On Fri, 2013-06-28 at 17:18 +0200, David Henningsson wrote:
> On 06/28/2013 04:20 PM, Tanu Kaskinen wrote:
> > On Fri, 2013-06-28 at 11:01 +0200, David Henningsson wrote:
> >> On 06/28/2013 10:19 AM, Tanu Kaskinen wrote:
> >>> On Fri, 2013-06-28 at 09:47 +0200, David Henningsson wrote:
> >>>> On 06/28/2013 04:40 AM, Tanu Kaskinen wrote:
> >>>>> On Thu, 2013-06-27 at 21:57 +0200, David Henningsson wrote:
> >>>>>> On 06/27/2013 06:19 PM, Tanu Kaskinen wrote:
> >>>>>>>      src/modules/alsa/alsa-mixer.c |    5 ++---
> >>>>>>>      1 file changed, 2 insertions(+), 3 deletions(-)
> >>>>>>>
> >>>>>>> New commits:
> >>>>>>> commit 2613e4c74733e67d56af165df4637bf902b08508
> >>>>>>> Author: Tanu Kaskinen <tanu.kaskinen at linux.intel.com>
> >>>>>>> Date:   Thu Jun 27 18:47:12 2013 +0300
> >>>>>>>
> >>>>>>>         alsa-mixer: Add a couple of assertions
> >>>>>>>
> >>>>>>>         I checked the code to ensure that the assertions hold currently.
> >>>>>>>
> >>>>>>> diff --git a/src/modules/alsa/alsa-mixer.c b/src/modules/alsa/alsa-mixer.c
> >>>>>>> index f4410d7..b2f6c2e 100644
> >>>>>>> --- a/src/modules/alsa/alsa-mixer.c
> >>>>>>> +++ b/src/modules/alsa/alsa-mixer.c
> >>>>>>> @@ -4530,10 +4530,9 @@ void pa_alsa_path_set_add_ports(
> >>>>>>>          pa_alsa_path *path;
> >>>>>>>          void *state;
> >>>>>>>
> >>>>>>> +    pa_assert(ps);
> >>>>>>>          pa_assert(ports);
> >>>>>>> -
> >>>>>>> -    if (!ps)
> >>>>>>> -        return;
> >>>>>>
> >>>>>> Spontaneous NAK for the above change.
> >>>>>>
> >>>>>> I like the code the way I wrote it. Please explain.
> >>>>>
> >>>>> Why would you ever pass NULL path set? The whole point of the function
> >>>>> is to generate ports from a path set.
> >>>>
> >>>> For practical and robustness reasons, just like free/pa_xfree accept
> >>>> NULL pointers.
> >>>>
> >>>> But the question should not be "why would you ever...", but "if you ever
> >>>> do, what would you likely want to happen?"
> >>>>
> >>>> This opens up for code reuse, but more importantly, see this from a user
> >>>> perspective. We release PulseAudio to millions of users. Some of these
> >>>> have unusual hardware or software for which we can't or don't test here.
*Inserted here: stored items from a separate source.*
/-- R185, R7, R2: FORCE_BEAMS completed on an idle port. In LOADING and CONFIG_FAULT it changes nothing and reports
NOT_APPLIED. On a curtain of a disabled pair of a working station the eight force values are replaced, with no other
effect while the pair's sequencer is IDLE, as it stays on such a pair, and APPLIED is reported; on any curtain of a
working station the values are replaced, raw levels, masks and deadlines of its beams and the other curtains' beams
stay, and the reply carries APPLIED and the dead flag after the effect. It rests on the model's choices of log 1 and log
13. -/
def Obligations.ForceBeamsTaken : Prop :=
  ∀ (t : Time) (c : Fin 4) (mask pattern : Byte) (s : State) (d : Device),
    FoundAt t s d → d.rqs.receiver = .idle → d.rqs.reply = none →
    (stationWorks d = false →
      exec (.forceBeams t c mask pattern) s = .next (settled s { d with
        rqs := { d.rqs with
          receiver := .idle, inHand := [], gapDeadline := none,
          reply := some (replyBytes 0x55#8 [1#8, boolByte (curtain d c).dead]) } }))
    ∧ (stationWorks d = true →
      ∃ (ciu : Ciu) (liu : Liu) (fx : Fx) (htk : Htk) (cpl : Cpl) (cdu : Cdu) (fdu : Fdu) (rqs : Rqs),
        exec (.forceBeams t c mask pattern) s = .next (settled s { d with
          ciu := ciu, liu := liu, fx := fx, htk := htk, cpl := cpl, cdu := cdu, fdu := fdu, rqs := rqs })
        ∧ (∀ i, (ciu.curtains.get c).beams.get i = { (curtain d c).beams.get i with
            forceMask := mask.getLsbD i.val, forcePattern := pattern.getLsbD i.val })
        ∧ (∀ k, k ≠ c → ciu.curtains.get k = curtain d k)
        ∧ rqs.reply = some (replyBytes 0x55#8 [0#8, boolByte (ciu.curtains.get c).dead])
        ∧ rqs.receiver = .idle ∧ rqs.held = d.rqs.held
        ∧ (enabledPair d (pairOf c) = none →
            liu = d.liu ∧ fx = d.fx ∧ htk = d.htk ∧ cpl = d.cpl ∧ cdu = d.cdu ∧ fdu = d.fdu
            ∧ rqs.records = d.rqs.records ∧ rqs.flags = d.rqs.flags ∧ rqs.passage = d.rqs.passage
            ∧ ciu.curtains.get c = { curtain d c with beams := (ciu.curtains.get c).beams }
            ∧ ((sequencer d (pairOf c)).state = .idle → ciu.pairs = d.ciu.pairs)))

/-- R186, R165, R171, R154: CLEAR_LOCKOUT completed on an idle port, by unit named. A LOCKED camera is BOOTING again
with count 0 and a boot deadline one boot window ahead while CAM_RDY is inactive; a LOCKED flash, no track being
PLANNED, is IDLE with count 0 and keeps its last pulse time; a unit not LOCKED or not named is unchanged. The reply
reports CLEARED, NOT_LOCKED or FFh for each. It rests on the model's choices of log 1, log 5 and log 13. -/
def Obligations.ClearLockoutTaken : Prop :=
  ∀ (t : Time) (u : LockoutUnit) (s : State) (d : Device) (im : Image),
    FoundAt t s d → d.rqs.receiver = .idle → d.rqs.reply = none → d.cfl.image = some im →
    (∀ tr ∈ d.htk.tracks, tr.state ≠ .planned) →
    let camera := decide (u = .camera ∨ u = .both)
    let flash := decide (u = .flash ∨ u = .both)
    let result : Bool → Bool → Byte := fun named locked => if named then (if locked then 0#8 else 1#8) else 0xFF#8
    exec (.clearLockout t u false) s = .next (settled s { d with
      pins := { d.pins with camRdy := false },
      cdu := if camera && d.cdu.state == .locked then
          { d.cdu with
            state := .booting, timeouts := 0,
            bootDeadline := some (d.clock + BitVec.ofNat 32 (im.bootWindow * 1000)) }
        else d.cdu,
      fdu := if flash && d.fdu.state == .locked then { d.fdu with state := .idle, misfires := 0 } else d.fdu,
      rqs := { d.rqs with
        receiver := .idle, inHand := [], gapDeadline := none,
        reply := some (replyBytes 0x56#8
          [result camera (d.cdu.state == .locked), result flash (d.fdu.state == .locked)]) } })

/-- R187, R188, R190, R198: RESTART completed on an idle port with straps 1 to 31. Every block takes its reset values
and the load begins afresh with those straps; records and flags are lost but RESTARTED; the clock and the passage number
are kept, and the reply carries that number and LOADING. It rests on the model's choices of log 1, log 5, log 13 and log
26. -/
def Obligations.RestartTaken : Prop :=
  ∀ (t : Time) (stn : BitVec 5) (role : Role) (s : State) (d : Device),
    FoundAt t s d → d.rqs.receiver = .idle → d.rqs.reply = none → stn ≠ 0#5 →
    exec (.restart t stn role) s = .next (settled s
      { clock := d.clock, pins := { d.pins with stn := stn, role := role },
        cfl := { Cfl.reset with
          number := some stn.toNat, role := some role, loadStep := .readStation,
          reading := some (stn.toNat, d.clock + 2080#32), indicator := .shortPulse, indActive := true,
          phaseDeadline := some (d.clock + 100000#32) },
        ciu := resetCiu d.ciu, liu := Liu.reset, fx := Fx.reset, ptb := Ptb.reset, htk := Htk.reset, cpl := Cpl.reset,
        crs := Crs.reset, cdu := Cdu.reset, fdu := Fdu.reset,
        rqs := { Rqs.reset d.rqs.passage (flagBit .restarted) with
          reply := some (replyBytes 0x57#8 (bytesOf 3 d.rqs.passage.toNat ++ [0#8])) } })

/-- R178, R179, R180, R201: the receiver. From IDLE a command byte of TABLE 12-3 is taken in hand and any other byte, or
one with a framing error, sends it to DISCARDING with SERVICE_ERROR; in RECEIVING a framing error does, and a good byte is
added to the command in hand; while DISCARDING a byte only restarts the gap. Every byte that leaves the receiver in
RECEIVING or DISCARDING sets the gap deadline 5,000 µs ahead. The byte that completes the command in hand returns the
receiver to IDLE without a deadline: a command that R179 discards leaves SERVICE_ERROR, one completed while a reply is
sent waits when none does, and STATUS completed on an idle port is answered. A gap in RECEIVING discards the command in
hand with SERVICE_ERROR, one in DISCARDING without. A full-length command that R179 discards has no effect beyond
SERVICE_ERROR. A complete command is read back as the one its bytes were built from. It rests on the model's choices of
log 1, log 3, log 5 and log 13. -/
def Obligations.ReceiverGathers : Prop :=
  ∀ (t : Time) (s : State) (d : Device), FoundAt t s d →
    let received : Receiver → List Byte → Bool → State := fun r bytes bad => settled s { d with
      rqs := { d.rqs with
        receiver := r, inHand := bytes, gapDeadline := some (d.clock + 5000#32),
        flags := if bad then d.rqs.flags ||| flagBit .serviceError else d.rqs.flags } }
    let idle : Rqs := { d.rqs with receiver := .idle, inHand := [], gapDeadline := none }
    (∀ b stn role camRdy, d.rqs.receiver = .idle → 0x51#8 ≤ b → b ≤ 0x57#8 →
      exec (.serviceByteReceived t ⟨b, stn, role, camRdy⟩) s = .next (received .receiving [b] false))
    ∧ (∀ b stn role camRdy first more, d.rqs.receiver = .receiving → d.rqs.inHand = first :: more →
      let pins : Pins := { d.pins with stn := stn, role := role, camRdy := camRdy }
      let whole := d.rqs.inHand ++ [b]
      (whole.length ≠ commandLength first →
        exec (.serviceByteReceived t ⟨b, stn, role, camRdy⟩) s = .next (received .receiving whole false))
      ∧ (whole.length = commandLength first → judgeCommand whole = none →
        exec (.serviceByteReceived t ⟨b, stn, role, camRdy⟩) s = .next (settled s { d with
          pins := pins, rqs := { idle with flags := d.rqs.flags ||| flagBit .serviceError } }))
      ∧ (∀ c sending, whole = commandBytes c → d.rqs.reply = some sending → d.rqs.held = none →
        exec (.serviceByteReceived t ⟨b, stn, role, camRdy⟩) s = .next (settled s { d with
          pins := pins, rqs := { idle with held := some c } }))
      ∧ (whole = [0x51#8, 0x51#8] → d.rqs.reply = none →
        exec (.serviceByteReceived t ⟨b, stn, role, camRdy⟩) s = .next (settled s { d with
          pins := pins,
          rqs := { idle with
            flags := 0#15,
            reply := some (replyBytes 0x51#8 (statusContents { d with pins := pins, rqs := idle })) } })))
    ∧ (∀ b bad, d.rqs.receiver = .idle → (bad = true ∨ b < 0x51#8 ∨ 0x57#8 < b) →
      exec (.serviceByteError t b bad) s = .next (received .discarding [] true))
    ∧ (∀ b, d.rqs.receiver = .receiving → exec (.serviceByteError t b true) s = .next (received .discarding [] true))
    ∧ (∀ b bad, d.rqs.receiver = .discarding →
      exec (.serviceByteError t b bad) s = .next (received .discarding [] false))
    ∧ (∀ a, d.rqs.gapDeadline = some a → isAfter a d.clock = false →
        (d.rqs.receiver = .receiving ∨ d.rqs.receiver = .discarding) →
      exec (.gapDeadlineExpires t) s = .next (settled s { d with
        rqs := { d.rqs with
          receiver := .idle, inHand := [], gapDeadline := none,
          flags := if d.rqs.receiver = .receiving then d.rqs.flags ||| flagBit .serviceError else d.rqs.flags } }))
    ∧ (∀ bytes, d.rqs.receiver = .idle → discardedCommand bytes = true →
      exec (.invalidCommand t bytes) s = .next (settled s { d with
        rqs := { d.rqs with
          inHand := [], gapDeadline := none, flags := d.rqs.flags ||| flagBit .serviceError } }))
    ∧ (∀ c : ServiceCommand, judgeCommand (commandBytes c) = some c)

/-- R180: a command completed while a reply is being sent. With none pending it is held and nothing else happens; with
one pending it is discarded with SERVICE_ERROR and the pending one stays. At the end of the reply the transmitter is
IDLE, and a pending command, here STATUS, is taken at that instant. It rests on the model's choices of log 1, log 5 and
log 13. -/
def Obligations.CommandsWait : Prop :=
  ∀ (t : Time) (s : State) (d : Device) (sending : List Byte),
    FoundAt t s d → d.rqs.receiver = .idle → d.rqs.reply = some sending →
    let quiet : Rqs := { d.rqs with inHand := [], gapDeadline := none }
    let waits : Instr → ServiceCommand → Pins → Prop := fun i c pins =>
      (d.rqs.held = none → exec i s = .next (settled s { d with pins := pins, rqs := { quiet with held := some c } }))
      ∧ (d.rqs.held ≠ none → exec i s = .next (settled s { d with
          pins := pins, rqs := { quiet with flags := d.rqs.flags ||| flagBit .serviceError } }))
    waits (.status t) .status d.pins ∧ waits (.takeRecord t) .takeRecord d.pins
    ∧ waits (.peekPeers t) .peekPeers d.pins ∧ waits (.peekTracks t) .peekTracks d.pins
    ∧ (∀ c mask pattern, waits (.forceBeams t c mask pattern) (.forceBeams c mask pattern) d.pins)
    ∧ (∀ u camRdy, waits (.clearLockout t u camRdy) (.clearLockout u) { d.pins with camRdy := camRdy })
    ∧ (∀ stn role, waits (.restart t stn role) .restart { d.pins with stn := stn, role := role })
    ∧ (∀ stn role camRdy, d.rqs.held = none →
        exec (.replyEnd t stn role camRdy) s = .next (settled s { d with rqs := { d.rqs with reply := none } }))
    ∧ (∀ stn role camRdy, d.rqs.held = some .status →
        exec (.replyEnd t stn role camRdy) s = .next (settled s { d with
          rqs := { d.rqs with
            held := none, flags := 0#15, reply := some (replyBytes 0x51#8 (statusContents d)) } }))

/-! ### What every step keeps -/

/-- R40, R49, R81, R82, R96, R134, R174, TABLE 2-1, 8.2: the lists, queues and counters stay within the bounds the rules
give them, and no two live tracks share an id, after every step from every state where they do. It rests on the model's
choices of log 2. -/
def Obligations.BoundsKept : Prop :=
  ∀ s s' : State, Bounded s.dev → TracksDistinct s.dev → step s = .next s' → Bounded s'.dev ∧ TracksDistinct s'.dev

/-- R24, R36, R45, R50, R58, R63, R79, R111, R132, R152, R153, R169, R173, R190, R194, TABLE 8-3: after every step the
blocks agree with the station's state. Station Control's deadlines belong to its states, only a station in RUNNING
queues or drives a frame, the blocks hold their reset values in LOADING and CONFIG_FAULT, and the drive units' counts,
states and the outstanding frame agree. It rests on the model's choices of log 2. -/
def Obligations.BlocksFollowStation : Prop :=
  ∀ s s' : State,
    StationAgrees s.dev → OnlyRunningSends s.dev → ResetHeld s.dev → LockoutsAgree s.dev → step s = .next s' →
    StationAgrees s'.dev ∧ OnlyRunningSends s'.dev ∧ ResetHeld s'.dev ∧ LockoutsAgree s'.dev

/-- R199: after every step the indicator shows the first pattern of TABLE 10-6 whose condition holds. It rests on the
model's choices of log 2 and log 37. -/
def Obligations.IndicatorFollows : Prop :=
  ∀ s s' : State, IndicatorShows s.dev → step s = .next s' → IndicatorShows s'.dev

/-- The machine right after reset has every property that the steps keep, and nothing waits. It rests on the model's
choices of log 4. -/
def Obligations.ResetSatisfies : Prop :=
  Bounded State.reset.dev ∧ TracksDistinct State.reset.dev ∧ StationAgrees State.reset.dev
  ∧ OnlyRunningSends State.reset.dev ∧ ResetHeld State.reset.dev ∧ LockoutsAgree State.reset.dev
  ∧ IndicatorShows State.reset.dev ∧ State.reset.pending = []

end
end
> >>>> Do you think that user wants his PulseAudio to crash, or do you think
> >>>> that the user wants it to work as good as it can?
> >>>>
> >>>> The user *might* be satisfied with having it working as good as it can,
> >>>> if not, (s)he will file a bug. (S)he will definitely not be satisfied
> >>>> with having PulseAudio crashing.
> >>>
> >>> If (s)he file a bug, it may be hard to track down, because the error
> >>> wasn't caught early enough. If it's hard to track down, the bug may
> >>> never be resolved.
> >>
> >> First, consider the probability of an average user to a) actually file a
> >> bug or b) doing something else, like turning PulseAudio off, going back
> >> to Windows 8, or just become annoyed.
> >>
> >> Second, consider the probability that the bug actually reaches us, which
> >> is somewhat depending on which bug tracker to use (our bugtracker we
> >> look at, but Ubuntu's bug tracker has far too many errors).
> >
> > Ubuntu has an automatic crash report tool, doesn't it? So the
> > probability is quite high that assertion failures go somewhere.
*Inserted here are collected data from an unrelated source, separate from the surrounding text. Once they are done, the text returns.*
-- ==== Sys2Proof/Laws/Frames.lean ====
section
/-! SUPPORT. What each operation on the part leaves unchanged: one lemma per operation, naming every block it does not
write. -/

namespace Sys2Proof.Machine

/-! ### Sweeps -/

/-- A reading of the part that every pass keeps is kept by the whole sweep. -/
theorem forEach_proj {α β : Type} (g : Device → β) (l : List α) (f : α → Device → Device) (d : Device)
    (h : ∀ a x, g (f a x) = g x) : g (forEach l f d) = g d := by
  unfold forEach
  induction l generalizing d with
  | nil => rfl
  | cons a l ih => simp [ih, h]

@[simp] theorem forEach_clock {α : Type} (l : List α) (f : α → Device → Device) (d : Device)
    (h : ∀ a x, (f a x).clock = x.clock) : (forEach l f d).clock = d.clock :=
  forEach_proj (·.clock) l f d h

@[simp] theorem forEach_pins {α : Type} (l : List α) (f : α → Device → Device) (d : Device)
    (h : ∀ a x, (f a x).pins = x.pins) : (forEach l f d).pins = d.pins :=
  forEach_proj (·.pins) l f d h

@[simp] theorem forEach_cfl {α : Type} (l : List α) (f : α → Device → Device) (d : Device)
    (h : ∀ a x, (f a x).cfl = x.cfl) : (forEach l f d).cfl = d.cfl :=
  forEach_proj (·.cfl) l f d h

@[simp] theorem forEach_ciu {α : Type} (l : List α) (f : α → Device → Device) (d : Device)
    (h : ∀ a x, (f a x).ciu = x.ciu) : (forEach l f d).ciu = d.ciu :=
  forEach_proj (·.ciu) l f d h

@[simp] theorem forEach_liu {α : Type} (l : List α) (f : α → Device → Device) (d : Device)
    (h : ∀ a x, (f a x).liu = x.liu) : (forEach l f d).liu = d.liu :=
  forEach_proj (·.liu) l f d h

@[simp] theorem forEach_fx {α : Type} (l : List α) (f : α → Device → Device) (d : Device)
    (h : ∀ a x, (f a x).fx = x.fx) : (forEach l f d).fx = d.fx :=
  forEach_proj (·.fx) l f d h

@[simp] theorem forEach_ptb {α : Type} (l : List α) (f : α → Device → Device) (d : Device)
    (h : ∀ a x, (f a x).ptb = x.ptb) : (forEach l f d).ptb = d.ptb :=
  forEach_proj (·.ptb) l f d h

@[simp] theorem forEach_htk {α : Type} (l : List α) (f : α → Device → Device) (d : Device)
    (h : ∀ a x, (f a x).htk = x.htk) : (forEach l f d).htk = d.htk :=
  forEach_proj (·.htk) l f d h

@[simp] theorem forEach_cpl {α : Type} (l : List α) (f : α → Device → Device) (d : Device)
    (h : ∀ a x, (f a x).cpl = x.cpl) : (forEach l f d).cpl = d.cpl :=
  forEach_proj (·.cpl) l f d h

@[simp] theorem forEach_crs {α : Type} (l : List α) (f : α → Device → Device) (d : Device)
    (h : ∀ a x, (f a x).crs = x.crs) : (forEach l f d).crs = d.crs :=
  forEach_proj (·.crs) l f d h

@[simp] theorem forEach_cdu {α : Type} (l : List α) (f : α → Device → Device) (d : Device)
    (h : ∀ a x, (f a x).cdu = x.cdu) : (forEach l f d).cdu = d.cdu :=
  forEach_proj (·.cdu) l f d h
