/-- R46, R60: a mark entry, whatever follows it. -/
theorem readMark_markBytes {m : Mark} (h : MarkInRange m) (rest : List Byte) :
    readMark (markBytes m ++ rest) = some m := by
  obtain ⟨ht, ht', hd, hd', hb, hb'⟩ := h
  have hpair : (byteAt (markBytes m ++ rest) 0).toNat = m.pair.val := toNat_byteOf (m.pair.isLt.trans (by decide))
  have htrack : (byteAt (markBytes m ++ rest) 1).toNat = m.track := toNat_byteOf (ht'.trans_lt (by decide))
  have hside : byteAt (markBytes m ++ rest) 2 = sideCode m.side := rfl
  have hdist : numberAt (markBytes m ++ rest) 3 3 = m.d := numberAt_eq (hd'.trans_lt (by decide)) rfl
  have hbeam : numberAt (markBytes m ++ rest) 6 2 = m.b := numberAt_eq (hb'.trans_lt (by decide)) rfl
  have hdead : byteAt (markBytes m ++ rest) 8 = boolByte m.dead := rfl
  simp only [readMark, hpair, htrack, hside, hdist, hbeam, hdead]
  rw [dif_pos m.pair.isLt, if_pos ⟨ht, ht', sideCode_le _, hd, hd', hb, hb', boolByte_le _⟩, side_of_sideCode,
    boolByte_beq_one]

/-! ### The marks list of a PRESENCE (log 27) -/

theorem pairs_of_lt : ∀ {p q : Fin 2}, p < q → p = 0 ∧ q = 1 := by decide

/-- Pair indices ascend through at most one mark of each of the two pairs. -/
theorem marks_of_ascending {marks : List Mark} (h : (marks.map (·.pair)).Pairwise (· < ·)) :
    marks = [] ∨ (∃ m, marks = [m]) ∨ ∃ m m', marks = [m, m'] ∧ m.pair = 0 ∧ m'.pair = 1 := by
  match marks, h with
  | [], _ => exact .inl rfl
  | [m], _ => exact .inr (.inl ⟨m, rfl⟩)
  | [m, m'], h => exact .inr (.inr ⟨m, m', rfl, pairs_of_lt (List.rel_of_pairwise_cons h List.mem_cons_self)⟩)
  | m :: m' :: m'' :: _, h =>
    have hone : m'.pair = 1 := (pairs_of_lt (List.rel_of_pairwise_cons h List.mem_cons_self)).2
    have hzero : m'.pair = 0 := (pairs_of_lt (List.rel_of_pairwise_cons h.of_cons List.mem_cons_self)).1
    exact absurd (hzero.symm.trans hone) (by decide)

theorem length_of_ascending {marks : List Mark} (h : (marks.map (·.pair)).Pairwise (· < ·)) : marks.length ≤ 2 := by
  obtain rfl | ⟨m, rfl⟩ | ⟨m, m', rfl, -⟩ := marks_of_ascending h <;> simp

/-- R46, R60: the marks that stand in a body after its seventh byte, counted by that byte. -/
theorem readMarks_eq {body : List Byte} {marks : List Mark} (hcount : (byteAt body 6).toNat = marks.length)
    (hdrop : body.drop 7 = marks.flatMap markBytes) (h : (marks.map (·.pair)).Pairwise (· < ·))
    (hr : ∀ m ∈ marks, MarkInRange m) : readMarks body = some marks := by
  have hsecond : body.drop 16 = (marks.flatMap markBytes).drop 9 := by rw [← hdrop, List.drop_drop]
  rw [readMarks, hcount, hdrop, hsecond]
  obtain rfl | ⟨m, rfl⟩ | ⟨m, m', rfl, hm, hm'⟩ := marks_of_ascending h
  · rfl
  · have hread := readMark_markBytes (hr m (by simp)) []
    rw [List.append_nil] at hread
    simp [hread]
  · have hread := readMark_markBytes (hr m (by simp)) (markBytes m')
    have hread' := readMark_markBytes (hr m' (by simp)) []
    rw [List.append_nil] at hread'
    simp [hread, hread', List.drop_left' (length_markBytes m), hm, hm']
> > Currently they don't reach our bug tracker, but perhaps that could be
> > arranged? Or I could subscribe to the crash reports myself?
> 
> Just to give a rough measure, if you take the topmost assertion on 
> errors.ubuntu.com's list in PulseAudio, that's bug 981149 [1]. It has 8 
> "numbers of users affected" in Launchpad, and 2000 instances reported 
> anonymously last year on errors.ubuntu.com.
> 
> That's less than 1% probability for a) in the first probability check, 
> and then not everyone chooses to send a bug report to errors.ubuntu.com 
> either.

When I said that "the probability is quite high that assertion failures
go somewhere", I meant errors.ubuntu.com with "somewhere". I thought it
would be a good idea to subscribe to pulseaudio and libpulse related
crash reports in errors.ubuntu.com, but perhaps a periodic manual check
makes more sense, if the rate is thousands of reports per year.
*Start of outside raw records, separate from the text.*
/-- Bytes that the decoder refuses set the refusal mark and perform no operation (30_encoding R77; that this is a next state is log 3).
That the mark is a list of verdicts is the model's choice, log 6; so is that the decoder's verdict is given in every mode and phase, where
a harness verdict may apply as well, log 5. That the stream goes on after the refused command's operand bytes where its length can be told
is the model's inference, log 4, and that the rest is not decoded where it cannot is its choice, log 4. -/
def Obligations.StepRefusesUndecodableBytes : Prop :=
  ∀ (s : State) (v : Verdict), s.faultMark = none → s.stream ≠ [] → decode s.stream = .error v →
    step s = .next { s with refusals := s.refusals ++ [v], stream := (commandEnd s.stream).getD [] }

/-- A faulted model is stopped (00_scope R12; log 7), and with no command pending there is no transition (the model's choice,
log 2). -/
def Obligations.StepStopsWhenFaultedOrIdle : Prop :=
  (∀ (s : State) (r : Fault), s.faultMark = some r → step s = .fault r) ∧
  (∀ s : State, s.faultMark = none → s.stream = [] → step s = .refused .endOfStream)

/-! ## Admission -/

/-- An operation of the other mode is refused and nothing else happens, in every state (00_scope R8, 30_encoding R73, R77, decision
D15). That a refusal is a next state is log 3, its record a list log 6; that WrongMode is given where WrongPhase applies as well is the
model's choice, log 5. -/
def Obligations.WrongModeRefused : Prop :=
  ∀ (i : Instr) (s : State) (m : Mode), i.requiredMode = some m → s.cfg.mode ≠ m →
    exec i s = .next { s with refusals := s.refusals ++ [.wrongMode] }

/-- A scheduler operation out of its phase is refused and nothing else happens (30_encoding R73, R77, 44_scheduler R141). That a refusal
is a next state is log 3, its record a list log 6; that WrongPhase is given where a poll's event would be refused as well is log 5. -/
def Obligations.WrongPhaseRefused : Prop :=
  ∀ (i : Instr) (s : State) (p : BitVec 3), s.cfg.mode = .core → s.phase.toNat ≤ 5 → i.requiredPhase = some p → s.phase ≠ p →
    exec i s = .next { s with refusals := s.refusals ++ [.wrongPhase] }

/-- A scheduler operation that finds SCH.phase 6 or 7 raises BadPhase (30_encoding R71, decision D13), and the model is then stopped;
the state the raised fault leaves is the model's choice, log 7, and so is that BadPhase is raised where WrongPhase applies as well, log 5. -/
def Obligations.BadPhaseFaults : Prop :=
  ∀ (i : Instr) (s : State), s.cfg.mode = .core → 5 < s.phase.toNat → i.requiredPhase ≠ none →
    exec i s = .next { s with faultMark := some .badPhase } ∧
    step { s with faultMark := some .badPhase } = .fault .badPhase

/-- A refused operation is not performed in part: where the refusal mark changes, one verdict of the harness is added and the rest of
the state is as it was (30_encoding R77; that a refusal is a next state is log 3, its record a list log 6). -/
def Obligations.RefusalPerformsNothing : Prop :=
  ∀ (i : Instr) (s t : State), exec i s = .next t → t.refusals ≠ s.refusals →
    ∃ v, (v = .wrongMode ∨ v = .wrongPhase ∨ v = .packetWhileDisabled ∨ v = .noFlowControl) ∧
      t = { s with refusals := s.refusals ++ [v] }

/-! ## The ring buffer -/

/-- RB_PUSH (40_ring_buffer R100, decision D3): with room it writes the byte at `idx(RB.wr)` and advances `RB.wr`; when full it first
drops the oldest byte, records it, and advances `RB.rd`. Nothing else changes. -/
def Obligations.RbPushEffect : Prop :=
  ∀ (s : State) (b : Byte), Inv s → s.cfg.mode = .unit →
    (s.occ < s.cap → exec (.rbPush b) s = .next { s with
      rbMem := s.rbMem.write (s.rbWr % s.cap) b, rbWr := (s.rbWr + 1) % (2 * s.cap) }) ∧
    (s.occ = s.cap → ∃ d rest, s.held = d :: rest ∧ s.memRead (s.rbRd % s.cap) = some d ∧
      exec (.rbPush b) s = .next { s with
        incidents := s.incidents ++ [.rbOverwrite d], rbRd := (s.rbRd + 1) % (2 * s.cap),
        rbMem := s.rbMem.write (s.rbWr % s.cap) b, rbWr := (s.rbWr + 1) % (2 * s.cap) })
> For many other crashers, the probability is 0%, i e, nobody has even 
> bothered filing a Launchpad bug for it.
> 
> You can subscribe to launchpad bugs for PulseAudio if you like, all bug 
> fixes are welcome. You can also check manually, at regular intervals, 
> how things are looking at errors.ubuntu.com (let me know if you have 
> trouble accessing it and I'll try to look up how to get access there).

I can see the high level report page that lists all the reports, but
trying to open an individual report requires an Ubuntu One account. I'll
create an Ubuntu One account and try again. I'll contact you if that
doesn't work out.

> >> Third, consider the probability that the assertion failure actually
> >> helps us fix the bug, and we wouldn't be able to resolve it without it.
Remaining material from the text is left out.